TRY IT:
The expected result is the segment of the entries that begins with the line containing "theorem test_no_hit (f" and ends with the last line, copied verbatim.

RECORDS SHOWN:

****************

-- ==== Sys2Proof/Tests/Slice0.lean ====
section
/-! SUPPORT. The model's own tests: words written out from the specification, one-step runs, ill-formed terms, and states that meet the
hypotheses of the statements. -/
namespace Sys2Proof.Tests
open Sys2Proof.Machine

set_option Elab.async false

/-! ### Words the specification gives with their assembly, and words built from its tables of fields -/

/-- R167 (the example of 07_encoding), R164, R184, R186 built from format SU, R172, R190, R192, R193. -/
theorem test_decode_uniform_and_control :
    decode [0x0223E010] = .ok (.clause { nr := false, len := 1, seta := 1, setb := 15, wait := 8 }, 1)
    ∧ decode [0x18000000] = .ok (.nop false, 1)
    ∧ decode [0x041881F9] = .ok (.uadd { c := false, wd := 3, wa := 4, b := .imm 0xF9 }, 1)
    ∧ decode [0x0628C007] = .ok (.uand { c := false, wd := 5, wa := 6, b := .reg 7 }, 1)
    ∧ decode [0x08000342] = .ok (.bra { c := false, pkt := 52, g := 2 }, 1)
    ∧ decode [0x0A000287] = .ok (.call { c := false, pkt := 40, g := 7 }, 1)
    ∧ decode [0x0C37D847] = .ok (.loop { c := false, wa := 6, off := 0xFB, g := 7 }, 1)
    ∧ decode [0x0C000037] = .ok (.exit { c := false, g := 7 }, 1)
    ∧ decode [0x0C00002F] = .ok (.rcv { c := false, wa := 0 }, 1) := by decide

/-- R197, R198, R316 (number 0x005), R266, R261, R330, R334 to R336. -/
theorem test_decode_predicate_system_ports :
    decode [0x1040082F] = .ok (.plt { c := false, pd := 1, n := 8, g := 7 }, 1)
    ∧ decode [0x12500280] = .ok (.srr { c := false, w := 10, srn := 0x005 }, 1)
    ∧ decode [0x14244000] = .ok (.push { c := false, q := 1, h := 2, wa := 8, sel := 0 }, 1)
    ∧ decode [0x1404A004] = .ok (.hwait { c := false, h := 2, wa := 20 }, 1)
    ∧ decode [0x16603810] = .ok (.sset { c := false, n := 3, wa := 7, k := 2 }, 1)
    ∧ decode [0x0E280047] = .ok (.tret { c := false, wa := 5 }, 1)
    ∧ decode [0x0E00004F] = .ok (.fend false, 1)
    ∧ decode [0x0E001057] = .ok (.cend { c := false, n := 2 }, 1)
    ∧ decode [0x0E20005F] = .ok (.dhalt { c := false, wa := 4 }, 1) := by decide

/-- R214, R218, R222, R226, R229, R232 built from formats LA and LX, R199, R202, R206. -/
theorem test_decode_vector :
    decode [0xA0080817, 0x7E005582] = .ok (.vshl { c := false, d := 2, a := 1, b := .imm 2, c3 := 0, g := 7, ty := .n32, rm := .dyn, sat := false }, 2)
    ∧ decode [0xA2285087, 0x7E000A01] = .ok (.vfmul { c := false, d := 10, a := 10, b := .w 8, c3 := 0, g := 7, ty := .f16, rm := .dyn, sat := false }, 2)
    ∧ decode [0xA4045807, 0x7E000882] = .ok (.vcmp .lt { c := false, d := 1, a := 11, b := .imm 0, c3 := 0, g := 7, ty := .i32, rm := .dyn, sat := false }, 2)
    ∧ decode [0xA6784457, 0x7E000306] = .ok (.vcvt { c := false, d := 30, a := 8, b := .imm 0x8A, c3 := 0, g := 7, ty := .e4m3, rm := .dyn, sat := true }, 2)
    ∧ decode [0xA8102807, 0x7E000280] = .ok (.vrcp { c := false, d := 4, a := 5, b := .v 0, c3 := 0, g := 7, ty := .f32, rm := .dyn, sat := false }, 2)
    ∧ decode [0xAA200807, 0x7E004080] = .ok (.vredAdd { c := false, d := 8, a := 1, b := .v 0, c3 := 0, g := 7, ty := .i32, rm := .dyn, sat := false }, 2)
    ∧ decode [0xAA000007, 0x7E00C000] = .ok (.xacq { c := false, g := 7 }, 2) := by decide

/-- R236, R246, R248, R250 built from formats LA and LX, R259, R283, R327. -/
theorem test_decode_memory_caddy_privileged :
    decode [0xAC101067, 0x7E008180]
      = .ok (.ld { c := false, d := 4, a := 2, b := .v 6, c3 := 0, g := 7, am := false, scl := 2, x2 := false, ty := .n32, scope := .thread, vol := false }, 2)
    ∧ decode [0xAE001837, 0x7E280140]
      = .ok (.st { c := false, d := 0, a := 3, b := .v 3, c3 := 10, g := 7, am := false, scl := 0, x2 := false, ty := .n16, scope := .thread, vol := false }, 2)
    ∧ decode [0xB0282027, 0x7E008180]
      = .ok (.gth { c := false, d := 10, a := 4, b := .v 2, c3 := 0, g := 7, am := false, scl := 2, x2 := false, ty := .n32, scope := .thread, vol := false }, 2)
    ∧ decode [0xB2141007, 0x7E184192]
      = .ok (.atomAdd { c := false, d := 5, a := 2, b := .imm 0, c3 := 6, g := 7, am := false, ord := 1, ty := .n32, scope := .core }, 2)
    ∧ decode [0xB4000007, 0x7E000820] = .ok (.fenceFull { c := false, g := 7, scope := .die }, 2)
    ∧ decode [0xB4000107, 0x7E001012] = .ok (.fenceXp { c := false, g := 7, wr := .txe, rd := .ls }, 2)
    ∧ decode [0xB600802F, 0x7E000002] = .ok (.cset { c := false, d := 0, a := 16, id := 5, g := 7 }, 2)
    ∧ decode [0xB8100017, 0x7E000000] = .ok (.tfr { c := false, d := 4, a := 0, b := .v 1, g := 7, fr := 0, sel := 0 }, 2) := by decide

/-- R171, R162, R172, R161: reserved encodings are refused by name: an all-zero word, a reserved minor, a clause of length 0, a target past the last
packet, a long word without its second. -/
theorem test_decode_refuses :
    decode [0] = .error .reservedMajor ∧ decode [0x0E0000C7] = .error .reservedMinor ∧ decode [0x0203E010] = .error .reservedField
    ∧ decode [0x08000007 + 1398101 * 16] = .error .reservedField ∧ decode [0xA0080817] = .error .brokenLong
    ∧ decode [0xA0080817, 0x18000000] = .error .brokenLong := by decide

/-! ### Ill-formed terms -/

/-- Operand fields of a plain vector instruction. -/
def lv (ty : Ty) : LV := { c := false, d := 4, a := 2, b := .v 6, c3 := 0, g := 7, ty := ty, rm := .dyn, sat := false }
/-- Those of a load or store, of an atomic, of `waita`. -/
def lm : LM := { c := false, d := 4, a := 2, b := .imm 0, c3 := 0, g := 7, am := false, scl := 0, x2 := false, ty := .n32, scope := .thread, vol := false }
def la (ord : Nat) (scope : Scope) : LA := { c := false, d := 4, a := 2, b := .imm 0, c3 := 6, g := 7, am := false, ord := Fin.ofNat 4 ord, ty := .n32, scope := scope }

/-- Each check of R163, R166 and of the rows' tables of fields refuses a term. -/
theorem test_wf_refuses : ∀ i ∈ [Instr.clause { nr := false, len := 0, seta := 15, setb := 15, wait := 0 }, .bra { c := false, pkt := 1398101, g := 7 },
    .plt { c := false, pd := 1, n := 33, g := 7 }, .push { c := false, q := 0, h := 0, wa := 61, sel := 0 }, .push { c := false, q := 1, h := 0, wa := 57, sel := 0 },
    .push { c := false, q := 1, h := 0, wa := 8, sel := 1 }, .winit { c := false, wa := 63 }, .vadd (lv .f32), .vfadd (lv .i32), .vadd { lv .i32 with rm := .rne },
    .vand { lv .n32 with sat := true }, .vadd { lv .i64 with d := 5 }, .vadd { lv .i64 with a := 127 }, .vadd { lv .i64 with b := .v 7 },
    .vadd { lv .i32 with c3 := 1 }, .vnot (lv .n32), .vmov { lv .n32 with a := 1 }, .vbfe { lv .n32 with b := .imm 0 }, .vdiv (lv .i8), .vcmp .ord (lv .i32),
    .vcmp .eq { lv .i32 with d := 8 }, .vsel { lv .n32 with c3 := 8 }, .vcvt { lv .f32 with b := .imm 0x80 }, .vpklo { lv .f32 with a := 2 },
    .vscl { lv .e8m0 with b := .imm 15 }, .vrcp (lv .f64), .vballot { lv .i8 with d := 64 }, .vlane { lv .i8 with a := 1 }, .shflXor (lv .i32),
    .vredAnd (lv .i32), .ld { lm with scope := .core }, .ldAcq lm, .stRel { lm with d := 0, vol := true }, .atomAdd (la 0 .core), .atomAdd (la 1 .thread),
    .atomFadd (la 0 .thread), .atomCas { la 0 .thread with c3 := 7 }, .fenceAcq { c := false, g := 7, scope := .thread },
    .cset { c := false, d := 0, a := 58, id := 0, g := 7 }, .cclr { c := false, d := 0, a := 0, id := 64, g := 7 }, .cget { c := false, d := 4, a := 7, id := 0, g := 7 },
    .tfr { c := false, d := 4, a := 0, b := .v 1, g := 7, fr := 3, sel := 0 }, .tfw { c := false, d := 0, a := 4, b := .v 1, g := 7, fr := 0, sel := 2 },
    .svctake { c := false, d := 63, g := 7 }, .fqtake { c := false, d := 61, g := 7 }, .acrd { c := false, d := 0, a := 1, clr := false, g := 7 }, .thermalHalt],
    i.wf = false := by decide

/-- Terms of the same shapes that the checks let pass. -/
theorem test_wf_accepts : ∀ i ∈ [Instr.plt { c := false, pd := 1, n := 32, g := 7 }, .push { c := false, q := 1, h := 0, wa := 56, sel := 0 },
    .vadd { lv .i64 with sat := true }, .vfadd { lv .f16 with rm := .rdn }, .ld lm, .atomAdd (la 1 .core), .atomCas (la 0 .thread),
    .cset { c := false, d := 0, a := 57, id := 63, g := 7 }], i.wf = true := by decide

/-! ### A small machine: one furrow of 32 lanes in core 1, slot 0, whose group issues -/

/-- The group, at PC 0 of a level. -/
def tg (level : Nat) : Group := { lanes := 0xFFFFFFFF, pc := 0, level := level }
/-- The furrow: `p0` false and the other predicates true, `w2` the address of byte 0x40 of its own scratchpad, the extended block held. -/
def tf (level : Nat) : Furrow :=
  { probeFurrow with
    level := level, groups := [tg level], ext := .right, p := #v[0, 0xFFFFFFFF, 0xFFFFFFFF, 0xFFFFFFFF, 0xFFFFFFFF, 0xFFFFFFFF],
    w := (Vector.replicate 56 0).set 2 0x01FFFF0000000040 }
/-- The field, with 4 KiB of scratchpad. -/
def tfield : Field := { probeField with sp := { size := 4096 } }
/-- The issue register. -/
def tq : Issue := { core := 1, slot := 0, lanes := 0xFFFFFFFF }
/-- The package: memory at 0x1000 to 0x1FFF is mapped where it lies. -/
def ts (f : Furrow) : State :=
  { State.reset.withFetchWord 32 0 with
    furrows := [f], fields := [tfield], cohMode := false,
    dies := State.reset.dies.set 0 { State.reset.dies[0] with
        tlb := [{ asid := 0, vbase := 0x1000, size := 4096, pbase := 0x1000, g := false, u := true, x := true, w := true, r := true }] } }

/-- The furrow's group stands. -/
theorem stands {f : Furrow} {g : Group} (hc : f.core = 1) (hs : f.slot = 0) (hg : f.group? 0xFFFFFFFF = some g) (ha : f.spec = none) (ht : f.step = none)
    (hl : f.ending = false) : Stands (ts f) tq f g where
  issue := rfl
  furrow := by simp [ts, tq, State.furrow?, hc, hs]
  group := hg
  ahead := ha
  step := ht
  alone := rfl
  own := rfl
  lives := hl

/-- Every instruction issues above level 0 while the extended block is held: the hypotheses of UniformArithmetic, UniformDivision, UniformLogic,
Predicates, RecordMoves, and the first of every statement about one instruction. -/
theorem test_issues (i : Instr) : Issues (ts (tf 1)) tq (tf 1) (tg 1) i where
  toStands := stands rfl rfl (by decide +kernel) rfl rfl rfl
  block := fun _ => by decide
  right := fun _ => by decide

/-- The same at level 0, for an instruction that is not privileged. -/
theorem test_issues_user (i : Instr) (h : isPrivileged i = false) : Issues (ts (tf 0)) tq (tf 0) (tg 0) i where
  toStands := stands rfl rfl (by decide +kernel) rfl rfl rfl
  block := fun _ => by decide
  right := fun hi => by simp [h] at hi

/-- The same for any furrow of this shape above level 0. -/
theorem issues {f : Furrow} {g : Group} (hc : f.core = 1) (hs : f.slot = 0) (hg : f.group? 0xFFFFFFFF = some g) (ha : f.spec = none) (ht : f.step = none)
    (hv : f.ending = false) (he : f.ext ≠ .none) (hl : f.level ≠ 0) (i : Instr) : Issues (ts f) tq f g i where
  toStands := stands hc hs hg ha ht hv
  block := fun _ => he
  right := fun _ => hl

/-- A vector instruction's set of active lanes is not empty, no block could be spilled, no flag is enabled to trap: with `test_issues`, the hypotheses of
VectorInteger, VectorBits, VectorFloat, ComparesAndSelects, Conversions, VotesAndShuffles, Reductions and Scans. -/
theorem test_writes_v (r : Nat → Nat) : (tf 1).activeSet (.vadd (lv .i32)) (tg 1) ≠ 0 ∧ NoSpill (ts (tf 1)) tq
    ∧ flagsOver ((tf 1).activeSet (.vadd (lv .i32)) (tg 1)) r &&& (tf 1).trapEnables = 0 := by
  refine ⟨by decide +kernel, by unfold NoSpill; decide +kernel, ?_⟩
  rw [show (tf 1).trapEnables = 0 from by decide +kernel]; simp

/-- No instruction of the small machine hits the reuse tables, which are empty at reset (HitHolds, and the misses of Loads). -/
theorem test_no_hit (f : Furrow) (i : Instr) (g : Group) (m : Mask) (b : Bool) (k : Lookup) (h : (ts f).lookup i f g m b = some k) : k.hit = none := by
  have e : ∀ q : Fin 4, ((ts f).core f.core).reuse[q] = [] := by
    intro q
    have hc : (ts f).cores = [] := rfl
    simp [State.core, hc]
  simp only [State.lookup] at h
  split at h
  · cases h; simp [e]
  · cases h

****************

TASK RESULT:
theorem test_no_hit (f : Furrow) (i : Instr) (g : Group) (m : Mask) (b : Bool) (k : Lookup) (h : (ts f).lookup i f g m b = some k) : k.hit = none := by
  have e : ∀ q : Fin 4, ((ts f).core f.core).reuse[q] = [] := by
    intro q
    have hc : (ts f).cores = [] := rfl
    simp [State.core, hc]
  simp only [State.lookup] at h
  split at h
  · cases h; simp [e]
  · cases h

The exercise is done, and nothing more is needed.